In our sample, 93.5% of the individuals that reported care needs and sought for help, used formal health care services, and 6.5% relied on informal sources, proportions identical to those found in the national population, of 93.4 and 6.6%, respectively [
73]. The utilisation of health care services is considerably higher than that found in studies conducted in rural areas of Nigeria and Kenia [
74,
75] and similar to results in South Africa [
76]. Distance is a known barrier to health care utilization, as it is linked to lack of transport, poor access and costs [
77]. Therefore, the high proportion of respondents with appropriate HSB might be explained partly by the fact that in our study, 78.5% of the participants were living in urban areas and 67.8% at distances lower than 2 km from health facilities.
The SSS showed to be a factor affecting the respondent’s choice of health care provider, given that people in the highest quartiles of the ladder were twice more likely to seek help in formal health services than those at the bottom of the ladder. The significant effect of SSS on appropriate HSB remained even after controlling for the objective SES markers [
20], suggesting that a sense of social ordering is more important for health behaviors than income.
As expected and previously documented, the odds of appropriate HSB decreased with increasing distance of residences to health facilities [
78‐
80], which suggests the need to still work on the main health care access barriers affecting this setting.
The improved water consumption, which in most of the cases in the households of the DSA imply the treatment of drinking water, as well as the ownership of bednet in this endemic malaria area [
43] also constitute preventive health attitudes, and both variables remained significant in the adjusted model to determine appropriate HSB.
The social capital, measured through civic participation, defined as any associative affiliation, was also a predictive variable of HSB. It explores individuals’ inter-relationships within social systems, cultural norms and system constraints, and interprets their behaviours as a product of these relationships rather than something exclusively intrinsic to the individual [
4,
49].
Strengths and limitations
To our knowledge, this is the first study testing the MacArthur Scale, and that uses subjective measures to capture SES in Angola. SSS is an increasingly utilised measure in social and epidemiological studies, and there are several advantages for using it instead or complementing objective measures of SES. The MacArthur Scale is of ease use and was developed to capture the common sense of social status based on usual SES indicators [
81]. The abstract structure of the question facilitates comparisons between studies conducted in different populations [
20] and its use in research worldwide [
22,
29,
46,
66] had proved the association between SSS and several health outcomes, usually over and above the influence of OSS measures [
20,
81]. Therefore, this study contributes to the literature on health determinants in Angola by introducing a more robust indicator of SES.

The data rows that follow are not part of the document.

/-- T72, and T75's first cycle: the drop is judged on `rseen`, though the read side has freed an entry. -/
theorem test_T72_wDrop :
    after (edge1 (async 10 0x75 0b100 [0, 0] 0 [0, 0] []) .clk true false)
      (fun t => t.dropCnt == 1 && t.wbin == 0b100 && t.mem == []) = true ∧
    after (edge1 (async 10 0x75 0b100 [0, 0] 1 [6, 6] []) .clk true false)
      (fun t => t.dropCnt == 1 && t.rq == [1, 0]) = true := by decide

/-- R172 with R165: `wq` shifts on an edge of `clk_r`. -/
theorem test_rIdle :
    after (edge1 (async 0 0 1 [0, 0] 0 [0, 0] [(0, 0x1C)]) .clkR false false)
      (fun t => t.wq == [1, 0] && t.rbin == 0 && t.rq == [0, 0] && newest t (fun r => !r.rdValid)) = true := by decide

/-- T73. -/
theorem test_T73_rPop :
    after (edge1 (async 0 0 0b100 [2, 2] 0b011 [6, 6] [(3, 0x75)]) .clkR false true)
      (fun t => t.rbin == 0b100 && t.rgray == 0b110 && t.countR == 0 && t.emptyR &&
        newest t (fun r => r.rdValid && r.rdData == 0x75)) = true := by decide

/-- T74, cycle 2: the byte is accepted but not yet seen. -/
theorem test_T74_rMiss :
    after (edge1 (async 0 0 1 [0, 0] 0 [1, 0] [(0, 0x1C)]) .clkR false true)
      (fun t => t.rbin == 0 && !t.emptyR && newest t (fun r => !r.rdValid && r.cons == .miss)) = true := by decide

/-- T70, and that the wrap changes one bit. -/
theorem test_T70_gray :
    (List.range 8).map gray = [0b000, 0b001, 0b011, 0b010, 0b110, 0b111, 0b101, 0b100] ∧
    ((List.range 8).map gray).map (ungray 4) = List.range 8 := by decide

/-- T81 and T82: PIW 0xF resets like 0x8; the storage stays. -/
theorem test_T81_T82_reset :
    after (step { sync 4 5 0x0D 3 0 2 2 9 [(0, 1), (1, 2)] with inputs := [.cycle (portOfPiw 0xF)] })
      (fun t => t.p == 0 && t.acc == 0 && t.ones == 0 && !t.ack && t.head == 0 && t.tail == 0 && t.count == 0 &&
        t.dropCnt == 0 && t.mem == [(0, 1), (1, 2)] &&
        newest t (fun r => !r.rdValid && r.rdData == 1 && r.count == 2 && r.dec == .none)) = true := by decide

/-- An edge of ASYNC = 1 with nothing to do but the resets, from where the two domains stand in a joint reset. -/
def resetEdge (w r : DomainReset) (e : ClockEdge) (rst rstR : Bool) : Result :=
  step { async 0 0 0 [0, 0] 0 [0, 0] [] with
    wReset := w, rReset := r, inputs := [.cycle ⟨e, rst, rstR, false, false, false⟩] }

/-- The refusal of a result is `e`. -/
def refuses (r : Result) (e : Refusal) : Bool :=
  match r with
  | .refused e' => e' == e
  | _ => false

/-- R178, U5: a reset of one domain alone is refused, at an edge of both clocks and when the other clock next rises without its
reset; so is a domain released after SYNC_STAGES of its own edges. -/
theorem test_async_reset_refused :
    refuses (resetEdge .running .running .both true false) .resetOfOneDomain = true ∧
    refuses (resetEdge (.held 1) .pending .clkR true false) .resetOfOneDomain = true ∧
    refuses (resetEdge (.held 2) (.held 3) .clk false true) .resetTooShort = true := by decide

/-- R161, R178: `rst` is sampled on `clk` alone, so at an edge of `clk_r` it starts no reset; and a domain that was in reset for
SYNC_STAGES + 1 edges of its own clock is released while the other is still in reset, or has been released before it. -/
theorem test_async_reset_allowed :
    after (resetEdge .running .running .clkR true false) (fun t => t.wReset == .running && t.rReset == .running) = true ∧
    after (resetEdge (.held 3) (.held 3) .both false true) (fun t => t.wReset == .running && t.rReset == .held 4) = true ∧
    after (resetEdge .running (.held 4) .both false false) (fun t => t.wReset == .running && t.rReset == .running) = true ∧
    after (resetEdge .running .running .clk true true) (fun t => t.wReset == .held 1 && t.rReset == .pending) = true := by
  decide

/-- R181: the codes a trace entry has in a cycle of DEC_STOP_OK with FIFO_DROP_POP. -/
theorem test_outcome_codes :
    after (cycle1 (sync 4 10 0x33 4 0 0 4 0 [(0, 0x05)]) true true true)
      (fun t => newest t (fun r => decCode r.dec == 5 && prodCode r.prod == 2 && consCode r.cons == 1)) = true := by decide

/-! ### Stimulus programs -/

/-- P1's statements stand for the PIW string that 95_test_vectors.md gives them. -/
theorem test_P1_piw :
    [Stmt.rst, .plusDeq (.frame 0x1C)].flatMap Stmt.expand =
      [0x8#4, 5, 1, 5, 1, 5, 1, 7, 3, 7, 3, 7, 3, 5, 1, 5, 1, 5, 1, 5, 1, 7, 3].map (fun w => .cycle (portOfPiw w)) := by
  decide

/-- P6's bad frame, slot by slot. -/
theorem test_P6_bad_stop :
    (Stmt.frameBadStop 0x1C).expand =
      [4, 0, 4, 0, 4, 0, 6, 2, 6, 2, 6, 2, 4, 0, 4, 0, 4, 0, 4, 0, 4, 0].map
        (fun w => .cycle { portOfPiw w with rst := false }) := by decide

/-- R82: no ` +DEQ` on RST. -/
theorem test_no_deq_on_rst : Stmt.ok (.plusDeq .rst) = false ∧ Stmt.ok (.plusDeq (.wait 2)) = true := by decide

/-! ### The host's fetch word -/

/-- A one-byte table word is read as a DEW; a two-byte one names its format in the second byte (log entry 5). -/
theorem test_table_word :
    decodeTableWord 8 0x29 = some (.decStopOk false) ∧ decodeTableWord 16 0x108 = some (.fifoPush false) ∧
    decodeTableWord 16 0x202 = some .wPush ∧ decodeTableWord 16 0x303 = some .rMiss ∧
    decodeTableWord 16 0x408 = some (.reset false false false) ∧ decodeTableWord 0 0 = some .decHold ∧
    decodeTableWord 8 0x40 = none := by decide

/-- The next step runs the word: a push through DEC_STOP_OK, a refused FIFO_IMPOSSIBLE. -/
theorem test_fetch_word :
    after (step (State.reset.withFetchWord 8 0x29)) (fun t => newest t (fun r => r.dec == .frameOk 0)) = true ∧
    after (step (State.reset.withFetchWord 16 0x202)) (fun t => newest t (fun r => r.prod == .accept 0)) = true ∧
    (match step (State.reset.withFetchWord 16 0x10B) with
      | .refused e => e == .fullAndEmpty
      | _ => false) = true := by decide

/-! ### Witnesses: states and operands that meet the hypotheses of the statements that have some, clause by clause -/

/-- A result that passes a test is a next state. -/
theorem next_of_after {r : Result} {f : State → Bool} (h : after r f = true) : ∃ t, r = .next t := by
  cases r with
  | next t => exact ⟨t, rfl⟩
  | fault _ => exact absurd h (by simp [after])
  | refused _ => exact absurd h (by simp [after])

/-- ASYNC = 0, DEPTH = 4, two bytes held, a valid frame about to be pushed. -/
def ready : State := sync 4 10 0x75 5 3 1 2 0 [(0, 0x22), (3, 0x11)]

/-- `ready` with the given inputs. -/
def readyWith (rst evt dat deq : Bool) : State := { ready with inputs := [.cycle ⟨.clk, rst, false, evt, dat, deq⟩] }
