-- ==== Sys2Proof/Machine/Step.lean ====
section
/-! DEFINITION. One step of the machine: reset, a hold inside a core command that has not completed, or one operation;
then the host's signals move on. -/

namespace Sys2Proof.Machine

/-- One step (R7, R8): what `fetch` selects is done, and the host's signals for the next step follow. -/
def step (s : State) : Host.Outcome State Fault Refusal :=
  match fetch s with
  | .reject r => .refused r
  | .reset => .next (hardReset s).advance
  | .wait => .next s.advance
  | .run i t => afterExec (exec i t)

/-- `s` with a word of spec/opcode_table.json placed where the next step takes it (log entry 7). -/
def State.withFetchWord (s : State) (nbits w : Nat) : State := placeWord s nbits w

end Sys2Proof.Machine
end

It is noteworthy that this study has some limitations. The data regarding health is based exclusively on self-reported data. Future investigation should assess participants’ current health objectively, to understand the impact of SES, and, in particular, SSS, in the health of the population. Another limitation is the homogeneity of the sampled population. The use of SSS measures with proximal referent groups may not fully capture the impact of the perceived hierarchical rank [
21], since that the Dande population may share similar cultural and social ways of living, reflected on health and illness experiences [
71]. Further research with a more heterogeneous population in Angola is needed to understand how the effects of SES reflect across health outcomes, i.e., greater social and cultural variation may produce a higher level of inequality in reported health needs and health-seeking behaviour.
Finally, it is worth noting that the data used in this research were collected in 2015, so the patterns and trends in the relationship between objective and subjective measures of SES, the reported health needs, and the HSB may have changed. However, this does not alter the viability of using the MacArthur Scale as an appropriate tool to measure SSS in future research to assess its influence on health outcomes.